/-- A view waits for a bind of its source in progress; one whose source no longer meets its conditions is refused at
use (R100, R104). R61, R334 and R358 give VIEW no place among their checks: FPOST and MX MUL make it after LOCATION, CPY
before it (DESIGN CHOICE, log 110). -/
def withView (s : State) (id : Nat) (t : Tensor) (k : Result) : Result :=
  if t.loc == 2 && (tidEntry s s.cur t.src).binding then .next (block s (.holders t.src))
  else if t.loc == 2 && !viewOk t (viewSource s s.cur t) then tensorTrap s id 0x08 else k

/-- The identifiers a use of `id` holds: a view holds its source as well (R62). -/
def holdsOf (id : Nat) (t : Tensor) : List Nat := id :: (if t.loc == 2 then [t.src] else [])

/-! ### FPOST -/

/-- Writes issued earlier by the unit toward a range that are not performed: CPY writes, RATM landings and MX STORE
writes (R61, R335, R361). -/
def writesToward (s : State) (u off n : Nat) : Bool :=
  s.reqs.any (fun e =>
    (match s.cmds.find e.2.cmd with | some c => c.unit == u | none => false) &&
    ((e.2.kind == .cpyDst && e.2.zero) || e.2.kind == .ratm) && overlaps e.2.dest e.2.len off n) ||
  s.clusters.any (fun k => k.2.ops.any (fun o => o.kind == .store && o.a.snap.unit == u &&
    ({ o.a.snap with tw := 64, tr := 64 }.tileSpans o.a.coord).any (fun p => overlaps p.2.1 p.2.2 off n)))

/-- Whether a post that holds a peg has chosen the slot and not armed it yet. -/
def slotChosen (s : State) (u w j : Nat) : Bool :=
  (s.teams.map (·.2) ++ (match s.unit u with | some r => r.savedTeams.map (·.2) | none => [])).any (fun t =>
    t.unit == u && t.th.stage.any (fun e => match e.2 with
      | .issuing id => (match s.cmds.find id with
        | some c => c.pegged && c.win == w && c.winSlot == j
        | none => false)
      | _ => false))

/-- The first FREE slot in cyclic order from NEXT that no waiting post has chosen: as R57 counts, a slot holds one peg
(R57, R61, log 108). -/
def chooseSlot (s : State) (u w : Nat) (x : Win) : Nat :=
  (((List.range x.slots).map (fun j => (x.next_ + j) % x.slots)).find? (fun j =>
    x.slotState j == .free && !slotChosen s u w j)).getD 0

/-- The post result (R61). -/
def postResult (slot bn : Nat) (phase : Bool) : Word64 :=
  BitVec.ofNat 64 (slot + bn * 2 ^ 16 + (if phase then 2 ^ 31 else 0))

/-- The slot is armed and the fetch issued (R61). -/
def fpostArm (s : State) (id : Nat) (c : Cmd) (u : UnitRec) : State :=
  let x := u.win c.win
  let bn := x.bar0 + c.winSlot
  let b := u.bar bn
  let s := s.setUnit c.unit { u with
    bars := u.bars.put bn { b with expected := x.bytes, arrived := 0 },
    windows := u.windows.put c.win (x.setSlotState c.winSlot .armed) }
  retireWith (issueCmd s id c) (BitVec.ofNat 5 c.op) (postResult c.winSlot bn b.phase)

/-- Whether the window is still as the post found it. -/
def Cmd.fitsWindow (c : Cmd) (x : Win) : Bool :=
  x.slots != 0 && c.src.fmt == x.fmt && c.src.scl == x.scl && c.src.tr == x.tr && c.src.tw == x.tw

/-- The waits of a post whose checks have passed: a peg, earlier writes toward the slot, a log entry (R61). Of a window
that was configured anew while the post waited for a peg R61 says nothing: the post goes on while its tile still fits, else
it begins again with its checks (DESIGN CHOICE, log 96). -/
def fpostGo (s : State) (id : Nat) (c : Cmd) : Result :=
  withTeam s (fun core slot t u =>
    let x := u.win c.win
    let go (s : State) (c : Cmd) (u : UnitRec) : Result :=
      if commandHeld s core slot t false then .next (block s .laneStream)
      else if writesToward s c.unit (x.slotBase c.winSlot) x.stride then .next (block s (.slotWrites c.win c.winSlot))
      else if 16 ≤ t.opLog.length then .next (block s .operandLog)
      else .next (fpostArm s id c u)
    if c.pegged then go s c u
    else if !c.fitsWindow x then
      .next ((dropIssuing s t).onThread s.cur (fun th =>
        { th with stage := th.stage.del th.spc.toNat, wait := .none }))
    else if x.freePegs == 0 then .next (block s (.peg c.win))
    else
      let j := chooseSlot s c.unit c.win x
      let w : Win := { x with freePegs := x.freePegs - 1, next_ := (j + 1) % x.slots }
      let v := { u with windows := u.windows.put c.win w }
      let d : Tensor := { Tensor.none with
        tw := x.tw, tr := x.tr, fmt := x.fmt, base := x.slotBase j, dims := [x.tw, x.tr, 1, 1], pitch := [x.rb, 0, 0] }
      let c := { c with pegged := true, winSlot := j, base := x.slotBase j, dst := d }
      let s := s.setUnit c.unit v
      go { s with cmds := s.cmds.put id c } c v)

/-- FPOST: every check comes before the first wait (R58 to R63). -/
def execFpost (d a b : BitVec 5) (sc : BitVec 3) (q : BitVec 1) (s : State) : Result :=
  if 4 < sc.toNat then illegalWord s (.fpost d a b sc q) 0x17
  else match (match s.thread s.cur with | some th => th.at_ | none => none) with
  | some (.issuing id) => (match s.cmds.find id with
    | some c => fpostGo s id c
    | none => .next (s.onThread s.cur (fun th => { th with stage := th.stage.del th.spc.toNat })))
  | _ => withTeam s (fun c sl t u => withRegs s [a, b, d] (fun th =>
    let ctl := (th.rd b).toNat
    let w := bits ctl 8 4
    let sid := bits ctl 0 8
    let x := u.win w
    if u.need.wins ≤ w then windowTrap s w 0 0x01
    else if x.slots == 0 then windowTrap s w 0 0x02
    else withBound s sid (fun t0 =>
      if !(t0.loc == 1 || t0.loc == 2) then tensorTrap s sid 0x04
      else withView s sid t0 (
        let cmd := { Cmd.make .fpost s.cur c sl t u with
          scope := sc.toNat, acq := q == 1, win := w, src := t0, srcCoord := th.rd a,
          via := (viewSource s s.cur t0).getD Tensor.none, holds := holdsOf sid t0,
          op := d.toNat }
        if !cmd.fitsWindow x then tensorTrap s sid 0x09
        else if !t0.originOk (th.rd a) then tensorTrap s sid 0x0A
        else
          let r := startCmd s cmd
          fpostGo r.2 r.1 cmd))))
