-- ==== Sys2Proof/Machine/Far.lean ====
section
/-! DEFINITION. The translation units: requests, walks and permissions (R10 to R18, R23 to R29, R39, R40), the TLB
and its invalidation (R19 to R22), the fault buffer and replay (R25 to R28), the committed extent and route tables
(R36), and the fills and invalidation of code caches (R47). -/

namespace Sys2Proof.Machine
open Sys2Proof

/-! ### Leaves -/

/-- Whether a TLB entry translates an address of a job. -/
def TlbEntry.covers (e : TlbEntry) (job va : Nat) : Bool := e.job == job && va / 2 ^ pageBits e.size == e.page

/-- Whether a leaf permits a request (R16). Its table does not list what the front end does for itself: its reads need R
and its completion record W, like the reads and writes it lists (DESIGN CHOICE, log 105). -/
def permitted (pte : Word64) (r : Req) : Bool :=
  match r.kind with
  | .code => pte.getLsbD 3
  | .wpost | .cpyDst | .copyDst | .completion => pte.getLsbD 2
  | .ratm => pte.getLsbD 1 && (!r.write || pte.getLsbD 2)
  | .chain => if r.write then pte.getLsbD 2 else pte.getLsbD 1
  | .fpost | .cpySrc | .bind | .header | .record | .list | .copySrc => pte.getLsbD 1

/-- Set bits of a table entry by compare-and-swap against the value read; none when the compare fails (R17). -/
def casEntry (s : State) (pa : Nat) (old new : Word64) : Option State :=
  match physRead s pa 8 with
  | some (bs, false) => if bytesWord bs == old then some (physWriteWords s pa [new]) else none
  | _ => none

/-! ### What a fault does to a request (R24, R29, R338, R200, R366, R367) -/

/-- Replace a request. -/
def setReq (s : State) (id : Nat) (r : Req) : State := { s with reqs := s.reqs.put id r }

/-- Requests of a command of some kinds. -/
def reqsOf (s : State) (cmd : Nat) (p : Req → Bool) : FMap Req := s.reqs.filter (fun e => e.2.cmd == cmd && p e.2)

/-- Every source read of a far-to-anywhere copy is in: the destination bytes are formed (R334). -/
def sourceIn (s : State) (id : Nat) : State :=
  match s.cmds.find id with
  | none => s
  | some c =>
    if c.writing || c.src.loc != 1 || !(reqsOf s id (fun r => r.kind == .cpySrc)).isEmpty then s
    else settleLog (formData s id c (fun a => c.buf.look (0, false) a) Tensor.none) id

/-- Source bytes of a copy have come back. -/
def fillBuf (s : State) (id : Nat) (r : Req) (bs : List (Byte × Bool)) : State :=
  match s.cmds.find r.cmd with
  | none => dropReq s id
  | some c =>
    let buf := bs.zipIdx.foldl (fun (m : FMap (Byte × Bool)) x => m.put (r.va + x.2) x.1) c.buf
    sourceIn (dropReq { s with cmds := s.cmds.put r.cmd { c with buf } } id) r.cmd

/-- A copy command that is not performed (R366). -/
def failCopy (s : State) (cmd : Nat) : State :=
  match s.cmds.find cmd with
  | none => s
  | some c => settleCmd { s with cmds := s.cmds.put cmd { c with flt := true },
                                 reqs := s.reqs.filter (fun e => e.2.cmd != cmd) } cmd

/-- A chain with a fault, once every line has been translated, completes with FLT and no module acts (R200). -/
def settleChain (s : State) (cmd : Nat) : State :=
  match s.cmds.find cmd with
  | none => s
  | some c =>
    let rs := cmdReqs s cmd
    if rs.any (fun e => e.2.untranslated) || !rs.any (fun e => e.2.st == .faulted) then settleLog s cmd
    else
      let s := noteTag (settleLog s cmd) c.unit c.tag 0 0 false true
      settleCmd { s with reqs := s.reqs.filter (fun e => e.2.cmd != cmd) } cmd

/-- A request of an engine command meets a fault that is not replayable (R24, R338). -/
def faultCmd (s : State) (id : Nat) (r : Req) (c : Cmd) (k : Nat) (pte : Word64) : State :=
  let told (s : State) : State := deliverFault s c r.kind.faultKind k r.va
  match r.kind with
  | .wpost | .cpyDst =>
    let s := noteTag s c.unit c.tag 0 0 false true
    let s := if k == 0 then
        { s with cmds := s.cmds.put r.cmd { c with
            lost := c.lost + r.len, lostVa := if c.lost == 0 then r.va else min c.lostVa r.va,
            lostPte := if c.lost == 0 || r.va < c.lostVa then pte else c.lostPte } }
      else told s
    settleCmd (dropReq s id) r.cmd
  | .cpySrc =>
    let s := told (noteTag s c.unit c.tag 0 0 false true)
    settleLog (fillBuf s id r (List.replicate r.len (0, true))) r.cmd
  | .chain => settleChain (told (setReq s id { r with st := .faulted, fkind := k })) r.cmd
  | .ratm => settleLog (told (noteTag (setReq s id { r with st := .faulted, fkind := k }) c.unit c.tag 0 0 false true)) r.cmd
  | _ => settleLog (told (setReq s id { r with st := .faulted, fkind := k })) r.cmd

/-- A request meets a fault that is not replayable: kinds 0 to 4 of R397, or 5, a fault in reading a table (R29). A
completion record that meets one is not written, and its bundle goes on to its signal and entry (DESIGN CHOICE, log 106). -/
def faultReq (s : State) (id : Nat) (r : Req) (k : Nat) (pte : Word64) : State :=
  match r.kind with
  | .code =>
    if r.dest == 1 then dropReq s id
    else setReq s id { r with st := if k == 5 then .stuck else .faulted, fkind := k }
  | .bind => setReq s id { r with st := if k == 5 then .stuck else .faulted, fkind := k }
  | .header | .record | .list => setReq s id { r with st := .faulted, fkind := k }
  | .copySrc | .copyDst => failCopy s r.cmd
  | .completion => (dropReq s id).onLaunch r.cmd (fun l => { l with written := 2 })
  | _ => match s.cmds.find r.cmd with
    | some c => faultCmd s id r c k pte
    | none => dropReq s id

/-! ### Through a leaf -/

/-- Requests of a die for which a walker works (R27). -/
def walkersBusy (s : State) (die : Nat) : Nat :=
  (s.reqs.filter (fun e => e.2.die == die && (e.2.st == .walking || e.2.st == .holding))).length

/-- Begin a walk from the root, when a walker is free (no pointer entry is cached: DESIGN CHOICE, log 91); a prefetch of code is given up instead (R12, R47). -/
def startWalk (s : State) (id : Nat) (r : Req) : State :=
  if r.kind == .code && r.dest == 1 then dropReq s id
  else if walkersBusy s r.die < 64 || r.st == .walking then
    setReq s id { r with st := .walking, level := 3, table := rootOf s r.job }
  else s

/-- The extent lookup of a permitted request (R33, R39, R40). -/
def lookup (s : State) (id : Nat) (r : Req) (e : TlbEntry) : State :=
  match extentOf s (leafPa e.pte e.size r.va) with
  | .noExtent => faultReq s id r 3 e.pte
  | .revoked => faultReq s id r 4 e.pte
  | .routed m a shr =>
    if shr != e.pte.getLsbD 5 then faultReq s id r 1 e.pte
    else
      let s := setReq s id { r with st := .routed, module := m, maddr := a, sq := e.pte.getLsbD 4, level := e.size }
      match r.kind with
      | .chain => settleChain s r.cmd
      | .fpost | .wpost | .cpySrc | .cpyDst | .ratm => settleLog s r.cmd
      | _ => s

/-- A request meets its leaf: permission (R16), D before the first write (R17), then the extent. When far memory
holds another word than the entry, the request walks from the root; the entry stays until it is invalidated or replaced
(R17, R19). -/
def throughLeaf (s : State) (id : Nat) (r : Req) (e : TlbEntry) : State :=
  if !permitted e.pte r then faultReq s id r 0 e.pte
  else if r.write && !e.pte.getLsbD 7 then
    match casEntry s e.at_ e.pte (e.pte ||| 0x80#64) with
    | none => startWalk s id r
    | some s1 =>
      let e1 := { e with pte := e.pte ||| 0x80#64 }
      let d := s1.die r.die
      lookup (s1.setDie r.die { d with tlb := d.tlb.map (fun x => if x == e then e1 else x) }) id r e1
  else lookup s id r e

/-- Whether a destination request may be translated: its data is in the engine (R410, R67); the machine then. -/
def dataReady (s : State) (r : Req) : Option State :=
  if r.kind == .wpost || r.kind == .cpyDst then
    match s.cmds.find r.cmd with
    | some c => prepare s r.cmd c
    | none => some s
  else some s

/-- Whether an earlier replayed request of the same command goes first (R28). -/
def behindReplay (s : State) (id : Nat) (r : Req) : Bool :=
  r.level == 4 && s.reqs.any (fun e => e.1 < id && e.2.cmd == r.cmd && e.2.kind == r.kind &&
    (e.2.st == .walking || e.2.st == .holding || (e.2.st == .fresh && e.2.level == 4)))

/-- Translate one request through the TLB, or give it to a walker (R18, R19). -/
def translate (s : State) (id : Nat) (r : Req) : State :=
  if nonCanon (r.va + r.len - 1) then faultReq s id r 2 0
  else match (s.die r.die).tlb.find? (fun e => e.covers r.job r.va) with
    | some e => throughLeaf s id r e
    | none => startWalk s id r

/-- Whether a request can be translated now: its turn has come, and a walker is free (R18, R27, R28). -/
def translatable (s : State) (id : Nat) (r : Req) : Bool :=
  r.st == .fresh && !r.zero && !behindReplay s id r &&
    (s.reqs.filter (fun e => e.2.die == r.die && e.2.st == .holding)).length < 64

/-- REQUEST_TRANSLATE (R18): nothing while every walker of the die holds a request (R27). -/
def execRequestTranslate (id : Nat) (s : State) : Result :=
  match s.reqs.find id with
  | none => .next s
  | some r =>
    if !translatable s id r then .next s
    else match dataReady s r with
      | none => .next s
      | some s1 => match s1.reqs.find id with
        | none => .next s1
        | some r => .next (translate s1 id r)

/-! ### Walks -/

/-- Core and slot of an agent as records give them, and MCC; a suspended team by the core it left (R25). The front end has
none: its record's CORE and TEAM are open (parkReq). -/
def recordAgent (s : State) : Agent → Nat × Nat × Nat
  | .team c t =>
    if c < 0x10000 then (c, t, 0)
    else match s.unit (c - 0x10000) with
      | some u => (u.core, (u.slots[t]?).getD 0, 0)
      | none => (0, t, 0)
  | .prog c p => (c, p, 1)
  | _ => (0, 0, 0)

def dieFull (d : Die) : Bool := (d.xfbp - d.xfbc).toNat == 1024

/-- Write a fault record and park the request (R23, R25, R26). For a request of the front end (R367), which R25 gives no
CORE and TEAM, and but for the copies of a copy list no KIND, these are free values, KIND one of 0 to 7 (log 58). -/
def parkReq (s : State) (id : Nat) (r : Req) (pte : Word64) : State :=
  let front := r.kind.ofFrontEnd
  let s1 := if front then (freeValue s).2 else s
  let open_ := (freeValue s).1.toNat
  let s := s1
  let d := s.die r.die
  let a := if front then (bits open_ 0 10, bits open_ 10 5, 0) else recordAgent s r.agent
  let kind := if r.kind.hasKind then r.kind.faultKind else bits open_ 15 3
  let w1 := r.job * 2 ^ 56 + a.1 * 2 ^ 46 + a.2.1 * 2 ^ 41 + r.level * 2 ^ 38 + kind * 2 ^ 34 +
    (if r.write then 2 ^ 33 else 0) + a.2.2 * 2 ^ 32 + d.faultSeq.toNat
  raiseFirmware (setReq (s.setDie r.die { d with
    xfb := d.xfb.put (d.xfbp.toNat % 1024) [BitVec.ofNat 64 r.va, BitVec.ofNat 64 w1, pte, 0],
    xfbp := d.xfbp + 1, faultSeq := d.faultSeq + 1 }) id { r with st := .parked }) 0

Work task
Starting with the line above that holds "request (R27). -/" and stopping with the line that holds "def dieFull (d", reproduce each line exactly, omitting all other lines.

Response box
/-- REQUEST_TRANSLATE (R18): nothing while every walker of the die holds a request (R27). -/
def execRequestTranslate (id : Nat) (s : State) : Result :=
  match s.reqs.find id with
  | none => .next s
  | some r =>
    if !translatable s id r then .next s
    else match dataReady s r with
      | none => .next s
      | some s1 => match s1.reqs.find id with
        | none => .next s1
        | some r => .next (translate s1 id r)

/-! ### Walks -/

/-- Core and slot of an agent as records give them, and MCC; a suspended team by the core it left (R25). The front end has
none: its record's CORE and TEAM are open (parkReq). -/
def recordAgent (s : State) : Agent → Nat × Nat × Nat
  | .team c t =>
    if c < 0x10000 then (c, t, 0)
    else match s.unit (c - 0x10000) with
      | some u => (u.core, (u.slots[t]?).getD 0, 0)
      | none => (0, t, 0)
  | .prog c p => (c, p, 1)
  | _ => (0, 0, 0)

def dieFull (d : Die) : Bool := (d.xfbp - d.xfbc).toNat == 1024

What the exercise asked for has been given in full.